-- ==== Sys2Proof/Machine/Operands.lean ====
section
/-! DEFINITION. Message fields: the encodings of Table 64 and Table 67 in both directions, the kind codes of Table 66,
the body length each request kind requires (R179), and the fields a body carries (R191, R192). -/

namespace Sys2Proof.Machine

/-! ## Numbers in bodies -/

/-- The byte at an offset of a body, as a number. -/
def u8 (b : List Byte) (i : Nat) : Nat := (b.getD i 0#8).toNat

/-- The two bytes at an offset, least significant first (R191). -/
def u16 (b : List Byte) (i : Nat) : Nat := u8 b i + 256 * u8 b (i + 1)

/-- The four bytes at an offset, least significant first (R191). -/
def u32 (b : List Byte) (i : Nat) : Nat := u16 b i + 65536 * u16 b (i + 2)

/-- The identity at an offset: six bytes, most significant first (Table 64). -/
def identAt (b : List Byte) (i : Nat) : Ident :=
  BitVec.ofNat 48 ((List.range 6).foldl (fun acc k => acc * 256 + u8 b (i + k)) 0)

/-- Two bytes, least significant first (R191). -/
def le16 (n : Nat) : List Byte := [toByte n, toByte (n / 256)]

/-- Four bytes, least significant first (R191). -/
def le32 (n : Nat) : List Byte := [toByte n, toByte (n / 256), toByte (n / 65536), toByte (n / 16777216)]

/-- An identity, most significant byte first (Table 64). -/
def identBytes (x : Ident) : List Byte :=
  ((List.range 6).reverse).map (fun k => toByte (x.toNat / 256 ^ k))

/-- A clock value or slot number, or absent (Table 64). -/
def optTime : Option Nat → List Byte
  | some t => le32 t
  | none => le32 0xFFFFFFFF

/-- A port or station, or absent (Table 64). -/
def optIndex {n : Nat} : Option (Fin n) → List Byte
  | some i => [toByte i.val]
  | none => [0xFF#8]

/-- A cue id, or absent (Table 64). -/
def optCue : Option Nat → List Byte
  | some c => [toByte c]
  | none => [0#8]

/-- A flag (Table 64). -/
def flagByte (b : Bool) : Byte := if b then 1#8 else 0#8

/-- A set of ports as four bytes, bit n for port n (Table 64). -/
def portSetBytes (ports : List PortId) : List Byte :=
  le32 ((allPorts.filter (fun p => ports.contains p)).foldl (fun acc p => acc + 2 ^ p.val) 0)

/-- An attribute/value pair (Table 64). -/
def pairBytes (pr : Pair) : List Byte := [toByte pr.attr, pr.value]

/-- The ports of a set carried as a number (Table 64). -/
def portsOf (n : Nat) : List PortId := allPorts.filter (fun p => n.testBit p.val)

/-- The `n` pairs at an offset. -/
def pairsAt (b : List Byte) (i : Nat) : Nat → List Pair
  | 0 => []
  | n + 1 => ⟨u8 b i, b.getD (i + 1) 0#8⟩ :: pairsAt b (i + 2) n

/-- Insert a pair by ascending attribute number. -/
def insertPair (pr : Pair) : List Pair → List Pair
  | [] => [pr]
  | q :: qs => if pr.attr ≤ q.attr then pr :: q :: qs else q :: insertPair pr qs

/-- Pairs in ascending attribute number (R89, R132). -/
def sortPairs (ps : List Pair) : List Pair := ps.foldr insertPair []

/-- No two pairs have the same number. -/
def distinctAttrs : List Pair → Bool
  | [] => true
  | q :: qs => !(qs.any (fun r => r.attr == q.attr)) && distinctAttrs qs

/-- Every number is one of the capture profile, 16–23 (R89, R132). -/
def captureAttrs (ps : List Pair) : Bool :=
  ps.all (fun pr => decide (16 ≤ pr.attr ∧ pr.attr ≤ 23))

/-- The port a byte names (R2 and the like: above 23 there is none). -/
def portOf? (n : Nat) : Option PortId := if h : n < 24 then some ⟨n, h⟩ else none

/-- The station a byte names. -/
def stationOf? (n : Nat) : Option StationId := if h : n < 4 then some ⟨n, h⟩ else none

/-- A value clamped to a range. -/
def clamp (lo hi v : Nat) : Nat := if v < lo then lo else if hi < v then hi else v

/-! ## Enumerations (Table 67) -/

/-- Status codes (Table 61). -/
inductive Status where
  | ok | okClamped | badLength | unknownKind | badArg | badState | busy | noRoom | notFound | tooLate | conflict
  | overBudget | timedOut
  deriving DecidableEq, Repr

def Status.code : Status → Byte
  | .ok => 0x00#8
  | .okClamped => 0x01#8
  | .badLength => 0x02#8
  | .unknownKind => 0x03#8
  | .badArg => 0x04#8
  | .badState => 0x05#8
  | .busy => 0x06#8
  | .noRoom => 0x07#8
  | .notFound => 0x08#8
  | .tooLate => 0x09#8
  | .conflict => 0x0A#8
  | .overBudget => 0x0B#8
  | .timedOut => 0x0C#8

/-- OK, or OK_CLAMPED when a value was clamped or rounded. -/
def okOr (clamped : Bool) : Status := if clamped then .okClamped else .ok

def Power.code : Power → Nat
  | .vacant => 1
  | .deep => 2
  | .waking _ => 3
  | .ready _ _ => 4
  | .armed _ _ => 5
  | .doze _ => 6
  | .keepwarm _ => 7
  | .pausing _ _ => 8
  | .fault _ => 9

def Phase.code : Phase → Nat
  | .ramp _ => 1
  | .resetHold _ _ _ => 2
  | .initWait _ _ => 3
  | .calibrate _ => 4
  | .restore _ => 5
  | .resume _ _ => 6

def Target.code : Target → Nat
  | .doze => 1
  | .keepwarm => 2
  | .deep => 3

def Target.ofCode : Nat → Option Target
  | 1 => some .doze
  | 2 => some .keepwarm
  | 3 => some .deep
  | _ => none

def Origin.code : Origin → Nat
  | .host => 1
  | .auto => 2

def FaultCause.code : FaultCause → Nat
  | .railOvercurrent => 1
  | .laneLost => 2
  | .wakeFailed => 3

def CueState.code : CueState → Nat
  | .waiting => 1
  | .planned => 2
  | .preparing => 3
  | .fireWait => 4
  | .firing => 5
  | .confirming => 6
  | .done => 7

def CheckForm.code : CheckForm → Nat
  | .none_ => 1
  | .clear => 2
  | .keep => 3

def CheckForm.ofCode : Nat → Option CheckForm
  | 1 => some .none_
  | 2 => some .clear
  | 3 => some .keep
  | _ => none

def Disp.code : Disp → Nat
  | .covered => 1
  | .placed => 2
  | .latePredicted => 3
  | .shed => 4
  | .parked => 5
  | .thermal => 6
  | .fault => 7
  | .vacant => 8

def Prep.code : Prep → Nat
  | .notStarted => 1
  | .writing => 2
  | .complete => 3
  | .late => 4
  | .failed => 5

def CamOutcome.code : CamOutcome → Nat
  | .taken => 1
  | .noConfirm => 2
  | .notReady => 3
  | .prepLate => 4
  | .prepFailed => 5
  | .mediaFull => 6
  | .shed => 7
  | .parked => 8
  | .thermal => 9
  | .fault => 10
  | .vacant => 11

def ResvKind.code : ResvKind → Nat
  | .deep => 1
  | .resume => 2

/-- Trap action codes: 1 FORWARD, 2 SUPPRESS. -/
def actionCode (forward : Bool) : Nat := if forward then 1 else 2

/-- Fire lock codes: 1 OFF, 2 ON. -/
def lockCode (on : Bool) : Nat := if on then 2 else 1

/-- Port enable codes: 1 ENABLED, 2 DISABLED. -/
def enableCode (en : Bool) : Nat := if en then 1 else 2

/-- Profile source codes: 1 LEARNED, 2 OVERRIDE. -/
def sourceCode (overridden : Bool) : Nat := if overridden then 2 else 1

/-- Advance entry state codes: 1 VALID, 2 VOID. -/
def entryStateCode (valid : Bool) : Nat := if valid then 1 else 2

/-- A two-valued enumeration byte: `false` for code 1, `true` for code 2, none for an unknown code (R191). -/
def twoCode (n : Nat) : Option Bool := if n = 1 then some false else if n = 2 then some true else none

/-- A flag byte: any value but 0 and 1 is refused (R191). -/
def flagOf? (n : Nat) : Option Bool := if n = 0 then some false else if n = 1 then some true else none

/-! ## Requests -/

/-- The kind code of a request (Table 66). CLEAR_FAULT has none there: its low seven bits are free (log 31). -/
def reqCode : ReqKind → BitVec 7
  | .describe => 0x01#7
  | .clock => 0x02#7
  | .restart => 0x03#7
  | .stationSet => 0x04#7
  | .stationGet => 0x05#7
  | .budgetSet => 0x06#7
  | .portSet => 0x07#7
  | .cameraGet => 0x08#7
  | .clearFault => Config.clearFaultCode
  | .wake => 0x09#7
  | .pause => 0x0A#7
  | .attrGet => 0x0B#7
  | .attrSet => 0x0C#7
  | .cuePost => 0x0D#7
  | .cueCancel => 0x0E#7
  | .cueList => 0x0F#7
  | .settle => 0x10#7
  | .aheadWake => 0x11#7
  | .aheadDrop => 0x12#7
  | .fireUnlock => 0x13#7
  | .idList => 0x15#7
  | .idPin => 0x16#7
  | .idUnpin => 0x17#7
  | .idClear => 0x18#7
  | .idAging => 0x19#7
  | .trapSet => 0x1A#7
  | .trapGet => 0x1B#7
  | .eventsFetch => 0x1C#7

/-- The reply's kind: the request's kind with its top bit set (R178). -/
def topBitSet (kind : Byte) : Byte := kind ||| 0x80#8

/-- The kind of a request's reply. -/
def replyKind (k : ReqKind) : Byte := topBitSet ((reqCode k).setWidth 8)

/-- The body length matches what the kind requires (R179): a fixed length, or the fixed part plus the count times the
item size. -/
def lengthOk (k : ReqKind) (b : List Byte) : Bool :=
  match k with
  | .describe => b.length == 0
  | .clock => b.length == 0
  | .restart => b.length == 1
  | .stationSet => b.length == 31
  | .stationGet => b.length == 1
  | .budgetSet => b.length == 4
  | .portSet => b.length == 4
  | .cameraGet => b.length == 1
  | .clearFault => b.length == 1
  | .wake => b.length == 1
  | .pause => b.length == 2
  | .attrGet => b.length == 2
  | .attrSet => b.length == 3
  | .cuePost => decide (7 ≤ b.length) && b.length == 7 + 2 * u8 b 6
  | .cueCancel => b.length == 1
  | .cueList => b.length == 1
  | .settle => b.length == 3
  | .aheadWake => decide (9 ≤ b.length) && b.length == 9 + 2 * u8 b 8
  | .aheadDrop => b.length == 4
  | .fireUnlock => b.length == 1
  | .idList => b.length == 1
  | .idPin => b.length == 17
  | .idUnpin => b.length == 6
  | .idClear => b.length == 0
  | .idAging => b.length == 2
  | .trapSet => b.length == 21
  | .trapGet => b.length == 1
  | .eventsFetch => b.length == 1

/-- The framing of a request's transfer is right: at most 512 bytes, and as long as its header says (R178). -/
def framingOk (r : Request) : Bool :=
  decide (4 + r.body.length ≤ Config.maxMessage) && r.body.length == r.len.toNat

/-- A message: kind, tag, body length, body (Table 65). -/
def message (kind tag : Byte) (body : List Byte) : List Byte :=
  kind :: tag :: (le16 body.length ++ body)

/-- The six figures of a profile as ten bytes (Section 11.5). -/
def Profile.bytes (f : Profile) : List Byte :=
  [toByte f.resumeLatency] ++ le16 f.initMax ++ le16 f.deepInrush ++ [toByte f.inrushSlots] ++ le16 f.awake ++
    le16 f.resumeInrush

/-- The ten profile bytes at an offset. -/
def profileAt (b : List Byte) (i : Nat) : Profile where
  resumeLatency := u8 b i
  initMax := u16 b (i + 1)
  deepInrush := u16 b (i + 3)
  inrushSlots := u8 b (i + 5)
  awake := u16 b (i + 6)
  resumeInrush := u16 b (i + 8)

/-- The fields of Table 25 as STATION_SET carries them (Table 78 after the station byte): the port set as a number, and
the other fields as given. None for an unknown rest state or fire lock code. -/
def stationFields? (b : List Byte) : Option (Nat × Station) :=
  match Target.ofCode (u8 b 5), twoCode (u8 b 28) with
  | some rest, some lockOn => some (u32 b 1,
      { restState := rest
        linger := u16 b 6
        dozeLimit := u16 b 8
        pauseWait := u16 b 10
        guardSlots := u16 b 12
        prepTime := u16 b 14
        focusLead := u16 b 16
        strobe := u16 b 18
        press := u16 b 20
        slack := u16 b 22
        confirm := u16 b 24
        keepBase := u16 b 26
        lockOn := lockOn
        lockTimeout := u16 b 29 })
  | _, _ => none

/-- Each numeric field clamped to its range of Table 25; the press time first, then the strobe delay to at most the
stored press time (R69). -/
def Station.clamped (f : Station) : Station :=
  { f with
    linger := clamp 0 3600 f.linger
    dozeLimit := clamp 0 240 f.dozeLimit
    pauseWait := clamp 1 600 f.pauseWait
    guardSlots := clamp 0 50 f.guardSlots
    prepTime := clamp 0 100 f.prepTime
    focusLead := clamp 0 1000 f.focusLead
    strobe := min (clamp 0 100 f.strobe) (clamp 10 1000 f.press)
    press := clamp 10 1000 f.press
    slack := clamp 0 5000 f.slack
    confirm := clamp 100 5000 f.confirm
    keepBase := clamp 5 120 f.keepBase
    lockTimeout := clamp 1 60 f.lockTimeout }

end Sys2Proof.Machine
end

* * *

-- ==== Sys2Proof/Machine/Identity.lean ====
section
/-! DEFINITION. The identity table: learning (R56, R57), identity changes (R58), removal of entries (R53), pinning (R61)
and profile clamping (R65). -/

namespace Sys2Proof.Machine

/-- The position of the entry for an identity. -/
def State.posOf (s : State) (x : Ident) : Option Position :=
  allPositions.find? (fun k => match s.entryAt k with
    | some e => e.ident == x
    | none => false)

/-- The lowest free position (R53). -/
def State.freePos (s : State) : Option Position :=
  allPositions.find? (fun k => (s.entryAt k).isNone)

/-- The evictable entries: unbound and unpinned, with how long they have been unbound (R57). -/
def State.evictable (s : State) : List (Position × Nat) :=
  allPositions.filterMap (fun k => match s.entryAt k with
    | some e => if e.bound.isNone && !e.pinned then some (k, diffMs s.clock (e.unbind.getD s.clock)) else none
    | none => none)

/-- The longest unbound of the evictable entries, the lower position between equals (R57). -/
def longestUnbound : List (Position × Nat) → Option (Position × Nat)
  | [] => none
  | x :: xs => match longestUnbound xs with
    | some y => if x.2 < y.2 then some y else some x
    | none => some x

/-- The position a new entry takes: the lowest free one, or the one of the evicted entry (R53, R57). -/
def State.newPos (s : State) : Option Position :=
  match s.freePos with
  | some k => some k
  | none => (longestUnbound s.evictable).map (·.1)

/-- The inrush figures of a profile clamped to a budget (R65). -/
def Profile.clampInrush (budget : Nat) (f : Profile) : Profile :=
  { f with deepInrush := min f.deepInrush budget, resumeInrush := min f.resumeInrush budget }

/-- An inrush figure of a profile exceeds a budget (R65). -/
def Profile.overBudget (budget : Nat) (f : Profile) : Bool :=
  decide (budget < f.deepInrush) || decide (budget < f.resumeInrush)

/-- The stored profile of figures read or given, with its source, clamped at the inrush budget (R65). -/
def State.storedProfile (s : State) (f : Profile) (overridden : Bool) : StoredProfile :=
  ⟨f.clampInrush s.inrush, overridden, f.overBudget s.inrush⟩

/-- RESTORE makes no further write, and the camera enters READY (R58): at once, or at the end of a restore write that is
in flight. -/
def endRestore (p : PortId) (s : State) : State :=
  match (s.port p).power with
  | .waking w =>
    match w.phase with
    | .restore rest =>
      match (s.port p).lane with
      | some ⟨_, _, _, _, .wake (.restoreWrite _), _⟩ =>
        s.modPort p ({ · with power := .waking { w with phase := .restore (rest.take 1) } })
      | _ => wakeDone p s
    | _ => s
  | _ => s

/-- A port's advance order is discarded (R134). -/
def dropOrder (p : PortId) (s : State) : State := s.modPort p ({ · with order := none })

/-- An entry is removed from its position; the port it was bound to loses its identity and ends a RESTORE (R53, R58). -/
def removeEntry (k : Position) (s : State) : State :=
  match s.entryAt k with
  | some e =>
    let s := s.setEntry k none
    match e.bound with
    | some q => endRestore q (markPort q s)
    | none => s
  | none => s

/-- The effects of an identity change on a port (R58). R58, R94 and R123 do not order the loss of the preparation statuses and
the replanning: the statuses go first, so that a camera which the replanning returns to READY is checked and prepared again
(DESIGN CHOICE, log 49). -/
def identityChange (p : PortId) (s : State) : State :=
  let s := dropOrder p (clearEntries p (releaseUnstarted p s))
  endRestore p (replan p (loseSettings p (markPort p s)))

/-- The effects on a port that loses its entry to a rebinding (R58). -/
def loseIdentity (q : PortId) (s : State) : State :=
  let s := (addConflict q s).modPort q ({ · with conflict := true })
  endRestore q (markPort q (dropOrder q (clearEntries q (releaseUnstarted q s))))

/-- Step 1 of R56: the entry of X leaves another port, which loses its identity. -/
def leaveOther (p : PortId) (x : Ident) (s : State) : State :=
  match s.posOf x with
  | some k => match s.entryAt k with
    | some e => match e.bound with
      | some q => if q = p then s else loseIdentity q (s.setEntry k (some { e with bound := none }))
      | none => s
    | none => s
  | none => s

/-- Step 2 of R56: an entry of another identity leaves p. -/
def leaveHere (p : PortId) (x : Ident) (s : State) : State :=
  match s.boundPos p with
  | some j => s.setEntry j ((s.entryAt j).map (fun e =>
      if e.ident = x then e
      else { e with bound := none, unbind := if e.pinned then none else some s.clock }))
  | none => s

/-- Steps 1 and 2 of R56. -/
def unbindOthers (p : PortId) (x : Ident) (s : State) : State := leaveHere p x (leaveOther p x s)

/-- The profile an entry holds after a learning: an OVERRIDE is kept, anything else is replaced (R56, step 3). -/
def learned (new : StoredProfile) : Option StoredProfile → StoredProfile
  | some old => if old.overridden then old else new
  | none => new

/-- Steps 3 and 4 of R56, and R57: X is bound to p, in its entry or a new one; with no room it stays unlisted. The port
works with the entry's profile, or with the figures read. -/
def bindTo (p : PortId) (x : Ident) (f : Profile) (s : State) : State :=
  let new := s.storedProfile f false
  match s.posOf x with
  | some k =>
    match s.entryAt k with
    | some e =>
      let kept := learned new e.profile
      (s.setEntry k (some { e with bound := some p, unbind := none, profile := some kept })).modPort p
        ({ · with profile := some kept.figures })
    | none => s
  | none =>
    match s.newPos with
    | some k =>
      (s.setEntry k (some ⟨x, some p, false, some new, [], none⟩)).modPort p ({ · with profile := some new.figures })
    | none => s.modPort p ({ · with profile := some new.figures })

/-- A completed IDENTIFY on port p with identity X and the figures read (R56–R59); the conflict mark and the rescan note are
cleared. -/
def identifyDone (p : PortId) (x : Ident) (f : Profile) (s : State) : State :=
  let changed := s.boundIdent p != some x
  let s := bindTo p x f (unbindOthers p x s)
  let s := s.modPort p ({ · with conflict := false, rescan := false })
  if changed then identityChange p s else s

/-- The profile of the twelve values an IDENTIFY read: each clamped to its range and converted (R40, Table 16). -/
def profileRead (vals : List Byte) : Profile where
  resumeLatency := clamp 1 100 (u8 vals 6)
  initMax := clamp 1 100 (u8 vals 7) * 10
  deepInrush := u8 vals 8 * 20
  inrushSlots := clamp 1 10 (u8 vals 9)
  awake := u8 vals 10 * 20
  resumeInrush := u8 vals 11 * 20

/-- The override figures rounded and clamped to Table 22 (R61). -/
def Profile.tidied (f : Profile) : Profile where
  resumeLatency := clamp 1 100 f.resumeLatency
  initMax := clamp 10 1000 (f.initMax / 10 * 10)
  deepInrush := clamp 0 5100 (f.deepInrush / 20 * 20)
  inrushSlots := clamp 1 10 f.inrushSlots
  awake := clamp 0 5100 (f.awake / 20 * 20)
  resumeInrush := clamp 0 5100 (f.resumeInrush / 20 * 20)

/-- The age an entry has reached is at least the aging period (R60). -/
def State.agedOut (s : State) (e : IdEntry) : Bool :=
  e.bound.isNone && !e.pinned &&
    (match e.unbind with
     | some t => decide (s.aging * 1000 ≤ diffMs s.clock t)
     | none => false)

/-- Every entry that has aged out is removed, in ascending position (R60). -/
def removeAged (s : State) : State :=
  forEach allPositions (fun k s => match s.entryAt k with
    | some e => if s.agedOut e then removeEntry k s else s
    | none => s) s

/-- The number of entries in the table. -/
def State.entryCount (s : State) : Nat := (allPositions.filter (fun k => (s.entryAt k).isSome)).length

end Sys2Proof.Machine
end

==

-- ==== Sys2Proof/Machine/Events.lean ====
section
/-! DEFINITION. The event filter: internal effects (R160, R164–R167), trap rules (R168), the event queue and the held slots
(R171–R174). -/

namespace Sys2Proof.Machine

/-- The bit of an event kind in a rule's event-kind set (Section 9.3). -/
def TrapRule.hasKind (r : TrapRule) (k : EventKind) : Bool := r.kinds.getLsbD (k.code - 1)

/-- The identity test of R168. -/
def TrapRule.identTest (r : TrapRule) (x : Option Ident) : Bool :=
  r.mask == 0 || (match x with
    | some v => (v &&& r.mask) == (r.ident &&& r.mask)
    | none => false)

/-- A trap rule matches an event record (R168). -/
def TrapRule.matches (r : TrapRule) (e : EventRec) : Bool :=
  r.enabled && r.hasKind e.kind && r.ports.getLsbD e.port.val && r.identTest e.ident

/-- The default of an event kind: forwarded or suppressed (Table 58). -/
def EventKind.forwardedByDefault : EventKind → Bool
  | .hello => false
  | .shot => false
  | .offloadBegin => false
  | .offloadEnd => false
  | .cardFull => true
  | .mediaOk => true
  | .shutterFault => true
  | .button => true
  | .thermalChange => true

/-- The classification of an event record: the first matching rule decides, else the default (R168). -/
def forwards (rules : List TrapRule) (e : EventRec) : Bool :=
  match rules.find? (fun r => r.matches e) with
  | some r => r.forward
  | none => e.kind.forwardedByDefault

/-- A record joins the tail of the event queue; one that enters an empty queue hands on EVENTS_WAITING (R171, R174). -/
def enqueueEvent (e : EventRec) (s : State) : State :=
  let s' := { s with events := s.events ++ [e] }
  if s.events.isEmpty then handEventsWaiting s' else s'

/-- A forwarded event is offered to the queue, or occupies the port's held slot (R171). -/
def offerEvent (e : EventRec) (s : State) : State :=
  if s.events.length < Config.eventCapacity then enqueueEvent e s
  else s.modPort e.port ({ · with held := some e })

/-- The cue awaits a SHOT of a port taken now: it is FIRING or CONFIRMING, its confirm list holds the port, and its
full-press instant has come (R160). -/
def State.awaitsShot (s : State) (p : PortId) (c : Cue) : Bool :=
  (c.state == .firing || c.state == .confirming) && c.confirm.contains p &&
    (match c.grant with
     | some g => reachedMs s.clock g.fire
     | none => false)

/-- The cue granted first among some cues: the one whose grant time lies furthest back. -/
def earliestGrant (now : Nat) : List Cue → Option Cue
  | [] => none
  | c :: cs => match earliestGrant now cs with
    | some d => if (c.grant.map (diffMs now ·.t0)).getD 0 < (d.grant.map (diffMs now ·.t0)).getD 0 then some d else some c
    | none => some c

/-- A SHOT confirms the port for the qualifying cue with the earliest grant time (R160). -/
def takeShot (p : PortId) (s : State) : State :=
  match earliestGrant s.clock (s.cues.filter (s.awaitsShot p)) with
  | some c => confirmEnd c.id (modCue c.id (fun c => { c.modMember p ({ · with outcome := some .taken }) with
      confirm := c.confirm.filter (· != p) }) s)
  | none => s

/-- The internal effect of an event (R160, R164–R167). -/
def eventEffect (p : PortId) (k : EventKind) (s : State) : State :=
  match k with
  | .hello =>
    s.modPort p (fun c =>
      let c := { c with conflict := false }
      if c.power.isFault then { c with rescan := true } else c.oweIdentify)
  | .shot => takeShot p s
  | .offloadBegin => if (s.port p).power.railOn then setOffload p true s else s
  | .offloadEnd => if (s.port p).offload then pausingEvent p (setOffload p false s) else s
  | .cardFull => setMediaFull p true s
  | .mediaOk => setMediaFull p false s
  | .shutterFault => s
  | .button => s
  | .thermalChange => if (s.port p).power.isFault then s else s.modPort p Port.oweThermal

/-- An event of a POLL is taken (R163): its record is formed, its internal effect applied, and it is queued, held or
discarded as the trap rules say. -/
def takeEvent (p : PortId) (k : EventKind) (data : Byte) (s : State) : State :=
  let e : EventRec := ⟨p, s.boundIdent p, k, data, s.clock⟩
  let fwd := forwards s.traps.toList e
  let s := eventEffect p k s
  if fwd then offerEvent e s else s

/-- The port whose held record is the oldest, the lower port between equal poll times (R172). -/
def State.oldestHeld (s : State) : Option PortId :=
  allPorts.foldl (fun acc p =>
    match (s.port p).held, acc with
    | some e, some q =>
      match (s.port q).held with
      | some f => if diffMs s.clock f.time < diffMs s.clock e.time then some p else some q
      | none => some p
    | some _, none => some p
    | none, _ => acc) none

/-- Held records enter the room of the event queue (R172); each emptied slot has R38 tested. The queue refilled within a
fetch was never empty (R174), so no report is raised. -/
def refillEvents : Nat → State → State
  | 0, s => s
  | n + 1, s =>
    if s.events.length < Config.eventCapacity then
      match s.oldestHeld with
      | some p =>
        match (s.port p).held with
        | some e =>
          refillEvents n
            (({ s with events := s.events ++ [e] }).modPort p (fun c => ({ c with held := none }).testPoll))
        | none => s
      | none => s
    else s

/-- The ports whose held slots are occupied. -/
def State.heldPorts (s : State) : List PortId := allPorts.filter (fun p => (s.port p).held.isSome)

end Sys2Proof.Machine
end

◆ **Problem to work on**
When a line of the data holds the string "CheckForm", pick it out and copy it.

◆ **The answer**
def CheckForm.code : CheckForm → Nat
def CheckForm.ofCode : Nat → Option CheckForm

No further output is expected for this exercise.